• _WHAT YOU SHOULD DO_:
When you reach the line containing "namespace Sys2Proof.Tests", stop after it; until then, copy each line of the listing exactly, starting with the first.

>>

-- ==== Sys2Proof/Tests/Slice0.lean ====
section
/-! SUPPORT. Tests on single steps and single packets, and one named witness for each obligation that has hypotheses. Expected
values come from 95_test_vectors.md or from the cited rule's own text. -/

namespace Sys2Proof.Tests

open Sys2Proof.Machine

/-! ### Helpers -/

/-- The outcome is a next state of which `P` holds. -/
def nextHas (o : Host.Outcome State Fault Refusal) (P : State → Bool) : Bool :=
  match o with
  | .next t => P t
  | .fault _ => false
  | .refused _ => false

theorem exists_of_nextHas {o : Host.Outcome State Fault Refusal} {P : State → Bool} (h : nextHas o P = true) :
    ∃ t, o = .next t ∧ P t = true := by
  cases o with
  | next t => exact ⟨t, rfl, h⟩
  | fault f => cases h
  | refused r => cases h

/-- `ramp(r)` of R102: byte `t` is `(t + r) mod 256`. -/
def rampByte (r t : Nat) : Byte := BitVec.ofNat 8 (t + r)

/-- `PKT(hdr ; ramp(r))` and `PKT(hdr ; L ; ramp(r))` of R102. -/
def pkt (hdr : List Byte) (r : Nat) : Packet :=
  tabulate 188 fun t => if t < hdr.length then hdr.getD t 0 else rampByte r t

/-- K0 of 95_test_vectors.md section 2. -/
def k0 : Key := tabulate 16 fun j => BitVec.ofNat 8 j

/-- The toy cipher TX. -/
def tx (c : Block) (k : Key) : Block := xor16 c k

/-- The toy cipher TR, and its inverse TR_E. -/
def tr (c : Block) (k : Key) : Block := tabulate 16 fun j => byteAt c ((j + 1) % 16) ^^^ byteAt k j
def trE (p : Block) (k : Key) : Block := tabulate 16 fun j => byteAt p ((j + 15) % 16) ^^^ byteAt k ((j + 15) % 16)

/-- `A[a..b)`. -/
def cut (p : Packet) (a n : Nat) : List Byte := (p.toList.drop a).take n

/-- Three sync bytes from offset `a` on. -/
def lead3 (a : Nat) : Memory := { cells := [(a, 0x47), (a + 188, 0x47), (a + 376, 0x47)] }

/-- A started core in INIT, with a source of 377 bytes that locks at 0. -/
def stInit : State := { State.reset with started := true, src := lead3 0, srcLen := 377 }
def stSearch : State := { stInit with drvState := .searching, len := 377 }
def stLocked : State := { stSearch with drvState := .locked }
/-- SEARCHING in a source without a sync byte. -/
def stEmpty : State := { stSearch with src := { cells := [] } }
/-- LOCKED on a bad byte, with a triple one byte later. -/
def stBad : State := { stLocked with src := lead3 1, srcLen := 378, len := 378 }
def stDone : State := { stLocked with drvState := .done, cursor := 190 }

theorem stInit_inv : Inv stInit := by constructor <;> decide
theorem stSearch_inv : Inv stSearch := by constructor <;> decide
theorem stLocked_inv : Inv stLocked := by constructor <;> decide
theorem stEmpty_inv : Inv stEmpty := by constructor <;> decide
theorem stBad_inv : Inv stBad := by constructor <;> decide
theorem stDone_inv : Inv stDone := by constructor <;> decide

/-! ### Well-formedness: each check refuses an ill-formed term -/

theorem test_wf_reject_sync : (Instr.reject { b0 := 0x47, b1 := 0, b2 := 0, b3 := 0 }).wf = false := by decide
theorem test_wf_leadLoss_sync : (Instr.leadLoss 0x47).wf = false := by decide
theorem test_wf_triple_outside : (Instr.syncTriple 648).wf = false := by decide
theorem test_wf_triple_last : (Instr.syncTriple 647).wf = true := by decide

<<

• _WRITTEN REPLY_:
-- ==== Sys2Proof/Tests/Slice0.lean ====
section
/-! SUPPORT. Tests on single steps and single packets, and one named witness for each obligation that has hypotheses. Expected
values come from 95_test_vectors.md or from the cited rule's own text. -/

namespace Sys2Proof.Tests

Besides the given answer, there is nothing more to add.